Gaius Manilius was a Roman tribune of the plebs in 66 BC. He is primarily known for his Lex Manilia, the bill which gave Pompey the Great command of the war against Mithridates.

== Career ==
=== Freedmen Bill ===
At the beginning of his year of office as tribune (Dec. 67), he succeeded in getting a law passed (de libertinorum suffragiis), which gave freedmen the privilege of voting together with those who had manumitted them (i.e. in the same tribe as their patronus). However, this law was almost immediately declared null and void by the Senate.

=== Mithridatic War and lex Manilia ===
Later in the year 66 BC, Manilius proposed a bill, the lex Manilia, granting Pompey the command in the Third Mithridatic War. From 73 to 68 BC, Lucius Licinius Lucullus had achieved considerable success in the East, defeating both Mithridates VI of Pontus and his ally Tigranes the Great. However, Lucullus' troops mutinied under the leadership of Publius Clodius Pulcher in 67 BC, allowing Mithridates and Tigranes to invade Pontus and Cappadocia once more. Lucullus' immediate replacement, Manius Acilius Glabrio, was ineffective, and by the end of 67 BC Mithridates had recovered all of his former kingdom

Manilius' bill recalled all three of the generals still in the East (Lucullus in Pontus, Glabrio in Bithynia, and Quintus Marcius Rex in Cilicia). It transferred their commands and the entire conduct of the eastern war to Pompey, who was already in the East completing his campaign against the pirates (as granted by the lex Gabinia of 67 BC).

Manilius' bill was opposed by Quintus Hortensius and Quintus Lutatius Catulus. Crucially, however, it was supported by several eminent ex-consuls (unlike the lex Gabinia, which had been almost universally opposed by the Senate), as a result of which it passed unanimously in the comitia tributa. These ex-consuls included Servilius Vatia Isauricus, Gaius Scribonius Curio, Gaius Cassius Longinus, and Gnaeus Cornelius Lentulus Clodianus. It was also supported by Cicero, at the time serving as praetor, in his extant speech pro lege Manilia (also known as de Imperio Cn. Pompei).

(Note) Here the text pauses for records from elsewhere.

/-- Settles O38: on a running block both write the same quotient, or find the divisor zero. -/
theorem divoOntoItselfIsDivs : Obligations.DivoOntoItselfIsDivs := by
  intro s rd d hs
  obtain ⟨hone, htwo, -⟩ := commandsNamingNoRegisterAreIllegal
  refine exec_eq_of_running (rd := rd) hs (fun hf h => htwo s rd rd d hf (.inl h) _ (by simp))
    (fun hf h => hone s rd d 0 hf h _ (by simp)) fun hr h => ?_
  by_cases hd : d = 0
  · rw [hd, exec_divo_zero hr h h, exec_divs_zero hr h]
  · rw [exec_divo_passed hr h h hd, exec_divs_passed hr h hd]

theorem divo_takes_floor {s : State} {rd rs : Nat} {d : Scalar} (hs : s.Running)
    (h : rd < s.cfg.nreg) (h' : rs < s.cfg.nreg) (hd : d ≠ 0) :
    ∃ t, exec (.divo rd rs d) s = .next t ∧ s.OnlyWrote rd t ∧
      t.num rd = s.num rs / d.toNat ∧ (s.reg rs).lzc ≤ (t.reg rd).lzc := by
  have hexec := exec_divo_passed hs h h' hd
  have hw := onlyWrote_writeDigits s rd (divDigits d.toNat 0 (s.reg rs).dig)
  have hnum := (num_written hs h _).trans (divDigits_num s rs hd)
  exact ⟨_, hexec, hw, hnum,
    lzc_anti (hw.running hs hexec) hs hw.cfg.symm h h' (hnum.trans_le (Nat.div_le_self _ _))⟩

/-- Settles O36: long division takes the floor, and a quotient is not above the dividend, so its
count is not below; `DIVS` is `DIVO` onto itself. -/
theorem divisionTakesTheFloor : Obligations.DivisionTakesTheFloor := by
  refine ⟨fun s rd rs d hs h h' hd => divo_takes_floor hs h h' hd, fun s rd d hs h hd => ?_⟩
  rw [← divoOntoItselfIsDivs s rd d hs.inv]
  exact divo_takes_floor hs h h hd

/-! ## The count after a division -/

/-- A leading digit not below the divisor has a quotient digit that is not 0. -/
theorem leadingZeros_divDigits_of_le {d : Nat} (hd : 0 < d) {as : List Digit}
    (hlt : leadingZeros as < as.length) (hle : d ≤ (as[leadingZeros as]?.getD 0).toNat) :
    leadingZeros (divDigits d 0 as) = leadingZeros as := by
  obtain ⟨rem, hrem, hbefore, hloop⟩ := divDigits_loop_from_count hd as
  rw [leadingZeros_eq_iff (by rwa [divDigits_length])]
  refine ⟨fun hzero => ?_, hbefore⟩
  have hdigit := (hloop _ hlt).1
  rw [hzero, hrem, Nat.zero_mul, Nat.zero_add] at hdigit
  exact (Nat.div_pos hle hd).ne hdigit

/-- A leading digit below the divisor has the quotient digit 0 and is the next remainder, which the
next digit, if there is one, cannot bring to 0, as the divisor is below `B`. -/
theorem leadingZeros_divDigits_of_lt {d : Nat} (hdB : d < base) {as : List Digit}
    (hlt : leadingZeros as < as.length) (hsmall : (as[leadingZeros as]?.getD 0).toNat < d) :
    leadingZeros (divDigits d 0 as) = leadingZeros as + 1 := by
  have hd : 0 < d := by omega
  have hlead : 0 < (as[leadingZeros as]?.getD 0).toNat :=
    scalar_pos (getElem_at_leadingZeros as hlt)
  obtain ⟨rem, hrem, hbefore, hloop⟩ := divDigits_loop_from_count hd as
  obtain ⟨hdigit, hnext⟩ := hloop _ hlt
  rw [hrem, Nat.zero_mul, Nat.zero_add] at hdigit hnext
  rw [Nat.div_eq_of_lt hsmall] at hdigit
  rw [Nat.mod_eq_of_lt hsmall] at hnext
  have hzeros : ∀ i, i < leadingZeros as + 1 → (divDigits d 0 as)[i]?.getD 0 = 0 := by
    intro i hi
    rcases Nat.lt_succ_iff_lt_or_eq.1 hi with hi | rfl
    · exact hbefore i hi
    · exact BitVec.eq_of_toNat_eq hdigit
  rcases Nat.lt_or_eq_of_le (Nat.succ_le_of_lt hlt) with hmore | hlast
  · rw [leadingZeros_eq_iff (by rwa [divDigits_length])]
    refine ⟨fun hzero => ?_, hzeros⟩
    have hdigit' := (hloop _ hmore).1
    rw [hzero, hnext] at hdigit'
    refine (Nat.div_pos ?_ hd).ne hdigit'
    calc d ≤ 1 * base := by omega
      _ ≤ _ * base := Nat.mul_le_mul_right _ hlead
      _ ≤ _ := Nat.le_add_right _ _
  · have hlen := divDigits_length d 0 as
    rw [← hlast] at hlen
    rw [← Nat.succ_eq_add_one, ← hlen, leadingZeros_eq_length_iff, hlen]
    exact hzeros

/-- Settles O37: a zero source keeps its count, which has nowhere to go; otherwise the leading digit
decides. -/
theorem divisionMovesTheCountByAtMostOne : Obligations.DivisionMovesTheCountByAtMostOne := by
  intro s rd rs d t hs h h' hd ht c
  obtain rfl := eq_of_next (exec_divo_passed hs h h' hd) ht
  have hlen := dig_length hs.inv h'
  have hc : c = leadingZeros (s.reg rs).dig := running_tracked hs h'
  rw [reg_written hs.inv h]
  dsimp only
  rw [← hlen, State.limbRead, hc]
  refine ⟨fun hzero => ?_, leadingZeros_divDigits_of_le (scalar_pos hd),
    leadingZeros_divDigits_of_lt (digit_lt_base d)⟩
  rw [leadingZeros_eq_length_iff_numerator] at hzero
  rw [← divDigits_length d.toNat 0, leadingZeros_eq_length_iff_numerator, divDigits_num s rs hd,
    State.num, hzero, Nat.zero_div]

/-! ## Divisions in a row -/

/-- Settles O39: the floor of a floor of a quotient is the floor of the quotient by the product. -/
theorem twoDivisionsAreOneByTheProduct : Obligations.TwoDivisionsAreOneByTheProduct := by
  intro s rd a b hs h ha hb
  obtain ⟨-, hdivs⟩ := divisionTakesTheFloor
  obtain ⟨t, ht, hw, hnum, -⟩ := hdivs s rd a hs h ha
  obtain ⟨u, hu, -, hnum', -⟩ := hdivs t rd b (hw.running hs ht) (hw.cfg ▸ h) hb
  exact ⟨t, u, ht, hu, by rw [hnum', hnum, Nat.div_div_eq_div_mul]⟩

theorem execTimes_succ {i : Instr} {s t : State} (h : exec i s = .next t) (n : Nat) :
    execTimes i (n + 1) s = execTimes i n t := by
  rw [execTimes, h]

/-- `n` divisions by `d` complete and are one division by `d^n`. -/
theorem execTimes_divs {d : Scalar} (hd : d ≠ 0) {rd : Nat} (n : Nat) {s : State} (hs : s.Running)
    (h : rd < s.cfg.nreg) :
    ∃ t, execTimes (.divs rd d) n s = .next t ∧ t.Running ∧ t.cfg = s.cfg ∧
      t.num rd = s.num rd / d.toNat ^ n := by
  induction n generalizing s with
  | zero => exact ⟨s, rfl, hs, rfl, by rw [Nat.pow_zero, Nat.div_one]⟩
  | succ n ih =>
    obtain ⟨-, hdivs⟩ := divisionTakesTheFloor
    obtain ⟨t, ht, hw, hnum, -⟩ := hdivs s rd d hs h hd
    obtain ⟨u, hu, hrun, hcfg, hnum'⟩ := ih (hw.running hs ht) (hw.cfg ▸ h)
    refine ⟨u, (execTimes_succ ht n).trans hu, hrun, hcfg.trans hw.cfg, ?_⟩
    rw [hnum', hnum, Nat.div_div_eq_div_mul, Nat.pow_succ']

/-- Settles O41: a number of `D` digits is below `2^(64*D)`, hence below `d^(64*D)`. -/
theorem repeatedDivisionReachesZero : Obligations.RepeatedDivisionReachesZero := by
  intro s rd d hs h h2
  have hd : d ≠ 0 := by rintro rfl; simp at h2
  obtain ⟨t, ht, hrun, hcfg, hnum⟩ := execTimes_divs hd (64 * s.cfg.d) hs h
  have hsmall : s.num rd < d.toNat ^ (64 * s.cfg.d) :=
    calc s.num rd < base ^ s.cfg.d := num_lt hs.inv h
      _ = 2 ^ (64 * s.cfg.d) := (Nat.pow_mul 2 64 s.cfg.d).symm
      _ ≤ d.toNat ^ (64 * s.cfg.d) := Nat.pow_le_pow_left h2 _
  have hzero : t.num rd = 0 := hnum.trans (Nat.div_eq_of_lt hsmall)
  have hcount := (isZero_iff_num hrun (hcfg ▸ h)).2 hzero
  rw [isZero_iff, hcfg] at hcount
  exact ⟨_, t, le_rfl, ht, hrun.noFault, hzero, hcount⟩

end Sys2Proof.Machine
end

section
/-! PROOFS. The laws of `SCALE` (spec/42_scalar_multiply.md R81 and R82). -/

namespace Sys2Proof.Machine

/-! ## The width of the intermediate -/

theorem scale_intermediate_le {k carry : Nat} (hk : 1 ≤ k) (hc : carry ≤ k - 1) (a : Digit) :
    carry + k * a.toNat ≤ k * base - 1 := by
  have hmul : k * (a.toNat + 1) ≤ k * base := Nat.mul_le_mul_left k (digit_lt_base a)
  rw [Nat.mul_succ] at hmul
  omega

/-- The carry of `SCALE` stays below the scalar (R82). -/
theorem scaleDigits_carry_le (k : Nat) (as : List Digit) : (scaleDigits k as).2 ≤ k - 1 := by
  induction as with
  | nil => exact Nat.zero_le _
  | cons a as ih =>
    dsimp only [scaleDigits]
    rcases Nat.eq_zero_or_pos k with rfl | hk
    · rw [Nat.le_zero.1 ih, Nat.zero_mul, Nat.zero_add, Nat.zero_div]
    · have hle := scale_intermediate_le hk ih a
      have hpos : 0 < k * base := Nat.mul_pos hk base_pos
      exact Nat.le_sub_one_of_lt ((Nat.div_lt_iff_lt_mul base_pos).2 (by omega))

/-- Settles O45: the carry stays below `k`, so the intermediate stays below `k * B`, which is at
most `B * B`. -/
theorem scaleIntermediateFitsItsWidth : Obligations.ScaleIntermediateFitsItsWidth := by
  intro k a as
  have hcarry := scaleDigits_carry_le k.toNat as
  refine ⟨hcarry, ?_, fun hk => scale_intermediate_le hk hcarry a⟩
  calc (scaleDigits k.toNat as).2 + k.toNat * a.toNat ≤ base - 1 + k.toNat * a.toNat :=
        Nat.add_le_add_right (hcarry.trans (Nat.sub_le_sub_right (digit_lt_base k).le 1)) _
    _ ≤ base - 1 + (base - 1) * (base - 1) := Nat.add_le_add_left
        (Nat.mul_le_mul (Nat.le_sub_one_of_lt (digit_lt_base k))
          (Nat.le_sub_one_of_lt (digit_lt_base a))) _
    _ < 2 ^ 128 := by decide

/-! ## The product -/

theorem scale_multiplies {s : State} {rd : Nat} (k : Scalar) (hs : s.Running)
    (h : rd < s.cfg.nreg) :
    ∃ t, exec (.scale rd k) s = .next t ∧ s.OnlyWrote rd t ∧
      t.num rd = k.toNat * s.num rd % base ^ s.cfg.d ∧
      (scaleDigits k.toNat (s.reg rd).dig).2 = k.toNat * s.num rd / base ^ s.cfg.d := by
  obtain ⟨hnum, hcarry⟩ := scaleDigits_num hs h k
  exact ⟨_, exec_scale_passed hs h, onlyWrote_writeDigits s rd _, (num_written hs h _).trans hnum,
    hcarry⟩

/-- Settles O44: digits and dropped carry are the product's low and high part, and reducing modulo
`B^D` before the second scaling does not show in the result. -/
theorem scaleMultipliesModuloTheRange : Obligations.ScaleMultipliesModuloTheRange := by
  refine ⟨fun s rd k hs h => scale_multiplies k hs h, fun s rd a b hs h => ?_⟩
  obtain ⟨t, ht, hw, hnum, -⟩ := scale_multiplies a hs h
  obtain ⟨u, hu, -, hnum', -⟩ := scale_multiplies b (hw.running hs ht) (hw.cfg ▸ h)
  refine ⟨t, u, ht, hu, ?_⟩
  rw [hnum', hnum, hw.cfg, Nat.mul_mod_mod, ← Nat.mul_assoc, Nat.mul_comm b.toNat]

end Sys2Proof.Machine
end

section
/-! PROOFS. The laws of `ADD` and `SUB` (spec/43_add_sub.md R86 and R88), and of the two with one
register for both operands (spec/70_reset_and_hazards.md R144). -/

namespace Sys2Proof.Machine

/-! ## `ADD` -/

/-- Settles O47: digits and dropped carry are the sum's low and high part. -/
theorem addSumsModuloTheRange : Obligations.AddSumsModuloTheRange := by
  intro s rd rs hs h h'
  obtain ⟨hnum, hcarry⟩ := addDigits_num hs h h'
  exact ⟨_, exec_add_passed hs h h', onlyWrote_writeDigits s rd _, (num_written hs h _).trans hnum,
    hcarry⟩

/-- Numbers that both start after `m` digits have a sum below twice the power they are below. -/
theorem sum_lt_of_count {s : State} (hs : s.Running) {rd rs m : Nat} (h : rd < s.cfg.nreg)
    (h' : rs < s.cfg.nreg) (hm : m ≤ (s.reg rd).lzc) (hm' : m ≤ (s.reg rs).lzc) :
    s.num rd + s.num rs < 2 * base ^ (s.cfg.d - m) := by
  have hlt := num_lt_of_count hs h
  have hlt' := num_lt_of_count hs h'
  have hpow : base ^ (s.cfg.d - (s.reg rd).lzc) ≤ base ^ (s.cfg.d - m) := base_pow_le (by omega)
  have hpow' : base ^ (s.cfg.d - (s.reg rs).lzc) ≤ base ^ (s.cfg.d - m) := base_pow_le (by omega)
  omega

/-- Settles O48: with `m` leading zeros in both, the sum is below `2 * B^(D-m)`, which bounds the
carry out, the count and digit `m - 1`; without a carry out the sum is below no operand. -/
theorem addLowersTheCountByAtMostOne : Obligations.AddLowersTheCountByAtMostOne := by
  intro s rd rs t hs h h' ht m
  obtain ⟨t', ht', hw, hmod, -⟩ := addSumsModuloTheRange s rd rs hs h h'
  obtain rfl := eq_of_next ht' ht
  have hrun := hw.running hs ht
  have hcfg : t'.cfg = s.cfg := hw.cfg
  have hlen : (t'.reg rd).dig.length = s.cfg.d := hcfg ▸ dig_length hrun.inv (hcfg ▸ h)
  have hnum (hno : s.num rd + s.num rs < base ^ s.cfg.d) :
      numerator (t'.reg rd).dig = s.num rd + s.num rs := hmod.trans (Nat.mod_eq_of_lt hno)
  refine ⟨fun hm => ?_, fun hno => ?_⟩
  · have hmd : m ≤ s.cfg.d := (Nat.min_le_left _ _).trans (running_lzc_le hs h)
    have hsum := sum_lt_of_count hs h h' (Nat.min_le_left _ _) (Nat.min_le_right _ _)
    have hpow : 2 * base ^ (s.cfg.d - m) ≤ base ^ (s.cfg.d - (m - 1)) :=
      calc 2 * base ^ (s.cfg.d - m) ≤ base * base ^ (s.cfg.d - m) :=
            Nat.mul_le_mul_right _ (by decide)
        _ = base ^ (s.cfg.d - m + 1) := Nat.pow_succ'.symm
        _ = base ^ (s.cfg.d - (m - 1)) := by congr 1; omega
    have hno : s.num rd + s.num rs < base ^ s.cfg.d :=
      (hsum.trans_le hpow).trans_le (base_pow_le (Nat.sub_le _ _))
    refine ⟨hno, ?_, ?_⟩
    · rw [running_tracked hrun (hcfg ▸ h)]
      refine le_leadingZeros_of_numerator_lt (by omega) ?_
      rw [hnum hno, hlen]
      exact hsum.trans_le hpow
    · have hdigit := digit_mul_pow_le_numerator (as := (t'.reg rd).dig) (i := m - 1) (by omega)
      rw [hnum hno, hlen, show s.cfg.d - 1 - (m - 1) = s.cfg.d - m by omega] at hdigit
      exact Nat.le_of_lt_succ
        (Nat.lt_of_mul_lt_mul_right (hdigit.trans_lt hsum))
  · have hsum : t'.num rd = s.num rd + s.num rs := hnum hno
    exact Nat.le_min.2 ⟨lzc_anti hs hrun hcfg h h (by omega), lzc_anti hs hrun hcfg h' h (by omega)⟩

/-! ## `SUB` -/

/-- Settles O50: the last carry is not 0, so the difference is written; it is not above the minuend,
so its count is not below. -/
theorem subSubtractsWhenNotNegative : Obligations.SubSubtractsWhenNotNegative := by
  intro s rd rs hs h h' hle
  have hcarry := (subDigits_carry_iff hs h h').not.2 hle.not_gt
  have hexec := exec_sub_passed hs h h' hcarry
  have hw := onlyWrote_writeDigits s rd (subDigits (s.reg rd).dig (s.reg rs).dig).1
  have hrun := hw.running hs hexec
  have hnum := (num_written hs h _).trans (subDigits_num hs h h' hle)
  have hzero := isZero_iff_num hrun h
  refine ⟨_, hexec, hw, hrun.noFault, hnum,
    lzc_anti hrun hs hw.cfg.symm h h (hnum.trans_le (Nat.sub_le _ _)), hzero.trans ?_⟩
  rw [hnum]
  omega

Pompey soon moved against Mithridates and Tigranes and had defeated both by the end of 65 BC (though Mithridates was not killed until 63 BC).

=== Trial and Exile ===
Manilius was prosecuted twice upon leaving his office in December 66 BC, though a lack of source material makes details uncertain. It seems he was defended by Cicero from an initial charge of extortion (de repetundis), but that the trial was dropped amid violence and disturbances. However, Manilius was prosecuted again on a charge of maiestas: since he is never mentioned again in the source material, it appears he was found guilty and exiled.